Waverly looked skeptically at her friend. "Maybe." Waverly pushed her now empty glass back towards Tarra. "If they come back and I'm not here, text me." With that, Waverly left, giving a friendly good bye to the other customers.

On her walk back towards the tower, Waverly couldn't help but feeling uncomfortable. Something about the two men who had asked about her just didn't sit right with her. Since she had gone public as the newest member of the Avengers, she had gotten quite a large fan base, mostly consisting of young men. But, after the frat boy incident and several other similar occasions, most boys were too intimidated to even look at Waverly when she was out in public; especially if Clint was around. Why would two guys all of a sudden be looking for her? It felt weird.

Plus, Waverly was weirded out by the fact of getting together with some other guy. She still felt so close to Loki; like he was just out of her reach. Dating some other guy after she had become so close with the god of mischief just didn't sit well with her.

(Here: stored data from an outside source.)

/-! Machine/Clock.lean -/

theorem State.steer_keeps {z : State} (s : State) (d : Int) (hk : Keeps z s) :
    Keeps z (State.steer s d) := by
  unfold State.steer
  repeat' first
    | with_reducible
      first
      | assumption | apply Keeps.ite | apply State.trigger_keeps | apply State.notify_keeps | apply State.setB_keeps
      | fail_if_no_progress refine keeps_lit rfl rfl rfl rfl rfl rfl ?_
    | intro _ | extract_lets +onlyGivenNames t | split
    | (with_reducible apply keeps_snd (by with_reducible assumption))
    | (with_reducible apply keeps_fst (by with_reducible assumption)) | dsimp +zetaDelta only

theorem State.loadTick_keeps {z : State} (s : State) (v : Nat) (hk : Keeps z s) :
    Keeps z (State.loadTick s v) := by
  unfold State.loadTick
  repeat' first
    | with_reducible
      first
      | assumption | apply Keeps.ite | apply State.setB_keeps
      | fail_if_no_progress refine keeps_lit rfl rfl rfl rfl rfl rfl ?_
    | intro _ | extract_lets +onlyGivenNames t | split
    | (with_reducible apply keeps_snd (by with_reducible assumption))
    | (with_reducible apply keeps_fst (by with_reducible assumption)) | dsimp +zetaDelta only

theorem State.gotPhase_keeps {z : State} (s : State) (d : Int) (hk : Keeps z s) :
    Keeps z (State.gotPhase s d) := by
  unfold State.gotPhase
  repeat' first
    | with_reducible
      first
      | assumption | apply Keeps.ite | apply State.steer_keeps | apply State.setB_keeps | apply State.setReg_keeps
      | fail_if_no_progress refine keeps_lit rfl rfl rfl rfl rfl rfl ?_
    | intro _ | extract_lets +onlyGivenNames t | split
    | (with_reducible apply keeps_snd (by with_reducible assumption))
    | (with_reducible apply keeps_fst (by with_reducible assumption)) | dsimp +zetaDelta only

theorem execPpsEdge_keeps {z : State} (falling : Bool) (cycle : Fin 1025) (s : State) (hk : Keeps z s) :
    KeepsR z (execPpsEdge falling cycle s) := by
  unfold execPpsEdge
  repeat' first
    | with_reducible
      first
      | assumption | apply KeepsR.next | apply Keeps.ite | apply State.gotPhase_keeps | apply State.loadTick_keeps
      | apply State.notify_keeps | apply State.setB_keeps
      | fail_if_no_progress refine keeps_lit rfl rfl rfl rfl rfl rfl ?_
    | intro _ | extract_lets +onlyGivenNames t | split
    | (with_reducible apply keeps_snd (by with_reducible assumption))
    | (with_reducible apply keeps_fst (by with_reducible assumption)) | dsimp +zetaDelta only

theorem execLoadArm_keeps {z : State} (s : State) (hk : Keeps z s) :
    KeepsR z (execLoadArm s) := by
  unfold execLoadArm
  repeat' with_reducible first | assumption | apply KeepsR.next | apply State.setB_keeps

theorem execPpsLost_keeps {z : State} (s : State) (hk : Keeps z s) :
    KeepsR z (execPpsLost s) := by
  unfold execPpsLost
  repeat' first
    | with_reducible
      first
      | assumption | apply KeepsR.next | apply Keeps.ite | apply State.trigger_keeps | apply State.notify_keeps
      | apply State.setB_keeps
    | intro _ | extract_lets +onlyGivenNames t | split
    | (with_reducible apply keeps_snd (by with_reducible assumption))
    | (with_reducible apply keeps_fst (by with_reducible assumption)) | dsimp +zetaDelta only

theorem State.twinClock_keeps {z : State} (s : State) (t : Nat) (hk : Keeps z s) :
    Keeps z (State.twinClock s t) := by
  unfold State.twinClock
  repeat' first
    | with_reducible
      first
      | assumption | apply Keeps.ite | apply State.steer_keeps | apply State.setB_keeps | apply State.setReg_keeps
      | apply State.loadTick_keeps | fail_if_no_progress refine keeps_lit rfl rfl rfl rfl rfl rfl ?_
    | intro _ | extract_lets +onlyGivenNames t | split
    | (with_reducible apply keeps_snd (by with_reducible assumption))
    | (with_reducible apply keeps_fst (by with_reducible assumption)) | dsimp +zetaDelta only

theorem State.slew_keeps {z : State} (s : State) (hk : Keeps z s) :
    Keeps z (State.slew s) := by
  unfold State.slew
  repeat' first
    | with_reducible
      first
      | assumption | apply Keeps.ite | apply State.setB_keeps
      | fail_if_no_progress refine keeps_lit rfl rfl rfl rfl rfl rfl ?_
    | intro _ | extract_lets +onlyGivenNames t | split
    | (with_reducible apply keeps_snd (by with_reducible assumption))
    | (with_reducible apply keeps_fst (by with_reducible assumption)) | dsimp +zetaDelta only

theorem State.showLost_keeps {z : State} (s : State) (hk : Keeps z s) :
    Keeps z (State.showLost s) := by
  unfold State.showLost
  repeat' first
    | with_reducible
      first
      | assumption | apply Keeps.ite | apply State.setB_keeps
    | intro _ | extract_lets +onlyGivenNames t | split
    | (with_reducible apply keeps_snd (by with_reducible assumption))
    | (with_reducible apply keeps_fst (by with_reducible assumption)) | dsimp +zetaDelta only
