theorem execStartup_keeps {z : State} (step : StartStep) (s : State) (hk : Keeps z s) :
    KeepsR z (execStartup step s) := by
  unfold execStartup
  repeat' first
    | with_reducible
      first
      | assumption | apply KeepsR.next | apply Keeps.ite | apply State.service_keeps | apply State.setB_keeps
      | apply State.setF_keeps | apply State.recover_keeps | apply State.present_keeps | apply State.memories_keeps
      | apply State.boot_keeps | fail_if_no_progress refine keeps_lit rfl rfl rfl rfl rfl rfl ?_
    | intro _ | extract_lets +onlyGivenNames t | split
    | (with_reducible apply keeps_snd (by with_reducible assumption))
    | (with_reducible apply keeps_fst (by with_reducible assumption)) | dsimp +zetaDelta only

end Sys2Proof.Machine
end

To make matters all the more uncomfortable, Waverly couldn't help but feel like she was being watched. She felt the nervous prickle of a pair of eyes locked on her back, but whenever she turned around, there was no one beside the average city goer. Waverly was more than capable of defending herself if someone was following her for whatever reason, but still, she couldn't help but think the feeling was being watched was somehow related to what Tarra had told her about the two men looking for her.